Once people are hired or brought into organizations, managers must oversee and coordinate their work so that organizational goals can be pursued and achieved. This is the leading function of management. And it’s an important one! However, it also can be quite challenging. Managing people successfully means understanding their attitudes, behaviors, personalities, individual and teamwork efforts, motivation, conflicts, and so forth. That’s not an easy thing to do. In fact, understanding how people behave and why they do the things they do is downright difficult at times. Starbucks has worked hard to create a workplace environment in which employees (partners) are encouraged to and want to put forth their best efforts. Howard Schultz says he believes that people everywhere have the same desire—to be respected, valued, and appreciated.

Even with some 200,000 full- and part-time partners around the world, one thing that’s been important to Howard Schultz from day one is the relationship he has with employees. Schultz is an ardent proponent of a people-first approach and recognizes that the success of Starbucks is due to its partners (employees). And one way Starbucks demonstrates the concern it has for the relationship with its partners is through an attitude survey that gives partners an opportunity to voice their opinions about their experiences. It also measures overall satisfaction and engagement—the degree to which partners are connected to the company. It’s been an effective way for Starbucks to show that it cares about what its employees think.

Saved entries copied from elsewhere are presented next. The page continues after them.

theorem exec_outputsSound {i : Instr} (issued : Issued i) {s t : State} (h : exec i s = .next t)
    (hw : WindowsSound s) (hs : OutputsSound s) : OutputsSound t := by
  obtain ⟨u, w, a⟩ := exec_does h
  obtain ⟨_, hu⟩ := Writes.keeps w (fun _ _ => Write.outputsSound issued) ⟨hw, hs⟩
  exact fun D hD => hu D ((a.datagrams D).mp hD)

/-! What is put out: only appended, no answer among the writes, `send_seq` moved by its sequence space. -/

/-- Neither a response nor a verdict. -/
def Quiet (e : OutEvent) : Prop := isResponse e = false ∧ isVerdict e = false

/-- The operations under which `send_seq` only counts: all but the two that write it outright (R26). -/
def Counted (i : Instr) : Prop := (∀ addr port, i ≠ .connect addr port) ∧ i ≠ .reset

/-- From `s` to `t` only datagrams and deliveries are put out, and where `i` is one that counts, `send_seq` moves by
their sequence space (R204). -/
def Puts (i : Instr) (s t : State) : Prop :=
  ∃ new, t.outputs = s.outputs ++ new ∧ (∀ e ∈ new, Quiet e) ∧
    (Counted i → t.ccb.sendSeq = s.ccb.sendSeq + BitVec.ofNat 32 (outputSpace new))

theorem outputSpace_append (a b : List OutEvent) : outputSpace (a ++ b) = outputSpace a + outputSpace b := by
  induction a using outputSpace.induct with
  | case1 => simp [outputSpace]
  | case2 D rest ih => simp only [List.cons_append, outputSpace, ih, Nat.add_assoc]
  | _ => simp only [List.cons_append, outputSpace, *]

/-- A datagram shows in its bytes the sequence space SENDSEG counts for it. -/
theorem datagramSpace_datagramOf (c : Ccb) (ipId : U16) (flags : Byte) (P : Buffer) :
    datagramSpace (datagramOf c ipId flags P) = sequenceSpace flags P.length := by
  rw [datagramSpace, byteAt_flags_datagramOf, datagramOf_length, Nat.add_sub_cancel_left]

section
variable {i : Instr} {s t u : State}

theorem puts_nothing (outputs : t.outputs = s.outputs) (count : Counted i → t.ccb.sendSeq = s.ccb.sendSeq) :
    Puts i s t :=
  ⟨[], outputs.trans (List.append_nil _).symm, nofun, fun h => (count h).trans (BitVec.add_zero _).symm⟩

theorem Puts.trans (first : Puts i s t) (second : Puts i t u) : Puts i s u := by
  obtain ⟨a, ha, quietA, countA⟩ := first
  obtain ⟨b, hb, quietB, countB⟩ := second
  refine ⟨a ++ b, by rw [hb, ha, List.append_assoc], fun e he => ?_, fun h => ?_⟩
  · exact (List.mem_append.mp he).elim (quietA e) (quietB e)
  · rw [countB h, countA h, outputSpace_append, BitVec.ofNat_add, BitVec.add_assoc]

theorem puts_sendSegment (flags : Byte) (P : Buffer) (s : State) : Puts i s (sendSegment flags P s).2 := by
  obtain ⟨_, e⟩ | ⟨_, e⟩ := sendSegment_cases flags P s
  · refine ⟨[.tx (datagramOf s.ccb (drawTransmit s).1.ipId flags P)], by simp [e], fun _ h => ?_, fun _ => ?_⟩
    · cases List.mem_singleton.mp h
      exact ⟨rfl, rfl⟩
    · simp [e, outputSpace, datagramSpace_datagramOf, seqAdd_eq]
  · exact puts_nothing (by simp [e]) fun _ => by simp [e]

theorem Write.puts (w : Write i s t) : Puts i s t := by
  cases w with
  | sent flags P => exact puts_sendSegment flags P s
  | delivered P =>
    refine ⟨[.sink P], rfl, fun _ h => ?_, fun _ => (BitVec.add_zero _).symm⟩
    cases List.mem_singleton.mp h
    exact ⟨rfl, rfl⟩
  | drawn => exact puts_nothing (drawConnect_outputs s) fun _ => by rw [drawConnect_ccb]
  | opened x addr port _ h => exact puts_nothing rfl fun counted => absurd h (counted.1 addr port)
  | zeroed _ h => exact puts_nothing rfl fun counted => absurd h counted.2
  | moved | accepted | advanced | switched => exact puts_nothing rfl fun _ => rfl

theorem Writes.puts (w : Writes i s t) : Puts i s t :=
  Writes.keeps (P := Puts i s) w (fun _ _ write puts => puts.trans write.puts) (puts_nothing rfl fun _ => rfl)

end

/-- Settles O47: the writes put out no answer, and the operation ends with the one it has. -/
theorem oneAnswerPerStep : Obligations.OneAnswerPerStep := by
  unfold Obligations.OneAnswerPerStep
  intro i s t h
  obtain ⟨u, w, a⟩ := exec_does h
  obtain ⟨before, hu, quiet, _⟩ := Writes.puts w
  cases a with
  | response st n _ hc he =>
    refine ⟨before ++ [.response st n], by simp [hu], fun _ => ⟨before, st, n, rfl, quiet⟩, fun h => ?_, fun h => ?_⟩
    · cases he.symm.trans h
    · cases hc.symm.trans h
  | verdict v _ hc he =>
    refine ⟨before ++ [.verdict v], by simp [hu], fun h => ?_, fun _ => ⟨before, v, rfl, quiet⟩, fun _ h => ?_⟩
    · cases hc.symm.trans h
    · cases he.symm.trans h
  | result _ _ hc he | silent _ hc he =>
    refine ⟨before, hu, fun h => ?_, fun h => ?_, fun _ _ => quiet⟩
    · cases hc.symm.trans h
    · cases he.symm.trans h

/-- An answer takes no sequence space. -/
theorem Answer.puts_space {i : Instr} {s t : State} (a : Answer i s t) :
    ∃ new, t.outputs = s.outputs ++ new ∧ outputSpace new = 0 := by
  cases a with
  | response st n => exact ⟨[.response st n], rfl, rfl⟩
  | verdict v => exact ⟨[.verdict v], rfl, rfl⟩
  | result | silent => exact ⟨[], (List.append_nil _).symm, rfl⟩

/-- Settles O51: the writes count, the answer takes no sequence space. -/
theorem sendSeqCountsTheDatagrams : Obligations.SendSeqCountsTheDatagrams := by
  unfold Obligations.SendSeqCountsTheDatagrams
  intro i s t h notConnect notReset
  obtain ⟨u, w, a⟩ := exec_does h
  obtain ⟨sent, hu, _, count⟩ := Writes.puts w
  obtain ⟨answer, ht, none⟩ := a.puts_space
  refine ⟨sent ++ answer, by rw [ht, hu, List.append_assoc], ?_⟩
  rw [a.ccb, count ⟨notConnect, notReset⟩, outputSpace_append, none, Nat.add_zero]

end Sys2Proof.Proofs
end

section
/-! The protocol state and `run_en` under each operation (spec 10_state.md R24, R25, R30). -/

namespace Sys2Proof.Proofs

open Sys2Proof.Machine Sys2Proof.Laws Sys2Proof.Safety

Responses to questions about partner satisfaction and partner engagement were extremely positive: 87 percent of partners said they were satisfied or very satisfied, and 73 percent said they were engaged with the company. (The numbers in 2003 were 82 percent satisfied and 73 percent engaged.) In addition, partners specifically said they “Know what is expected of them at work; believe someone at work cares about them; and work for managers who promote work/life balance.” But partners also identified some areas where they felt improvements were needed. These included “Celebrate successes more; provide more effective coaching and feedback; and improve communication with partners” (Corporate Social Responsibility, Starbucks Fiscal 2005 Annual Report, “Beyond the Cup,” p. 65 [http://globalassets.starbucks.com/assets/64d30f4e24 724986a9e9823901567867.pdf]). And Starbucks’ managers try to address any concerns raised in these surveys or concerns expressed in other ways. In another review published by Glassdoor.com, Starbucks employees gave the company 3.7 stars out of 5 and 88 percent approved of CEO Howard Schultz

Not surprisingly, Howard Schultz has some definite views about leading and leadership. He says being a great leader involves finding a balance between celebrating what’s made a company successful in the past and knowing when to not continue following the status quo. He also said being a great leader means identifying a path your organization needs to follow and then creating enough confidence in your people so they follow that path and don’t “veer off course because it’s an easier route to go” (W. Meyers, “Conscience In a Cup of Coffee,” US News & World Report, October 31, 2005, pp. 48–50). He also said leaders, particularly of growing companies, need to stay true to those values and principles that have guided how their business is done and not let those values be compromised by ambitions of growth. Since 1982, Howard Schultz has led Starbucks in a way that has allowed the company to successfully grow and meet and exceed its goals and to do so ethically and responsibly.

 

Communication at Starbucks

 

Keeping organizational communication flowing in all directions is important to Starbucks. And that commitment starts at the top. Howard Schultz tries to visit at least 30 to 40 stores a week. Not only does this give him an upfront view of what’s happening out in the field, but it also gives partners a chance to talk with the top guy in the company. The CEO also likes to “get out in the field” by visiting the stores and roasting facilities. For instance, when Starbucks was first moving into the China market, Schultz spent time in Beijing with more than 1,200 Starbucks partners and their parents and family members. The event recognized the special role Chinese families’ play and highlighted Starbucks’ commitment to its partners. Despite these efforts by the top executives, partners have indicated on past employee surveys that communication needed improvement. Managers listened and made some changes.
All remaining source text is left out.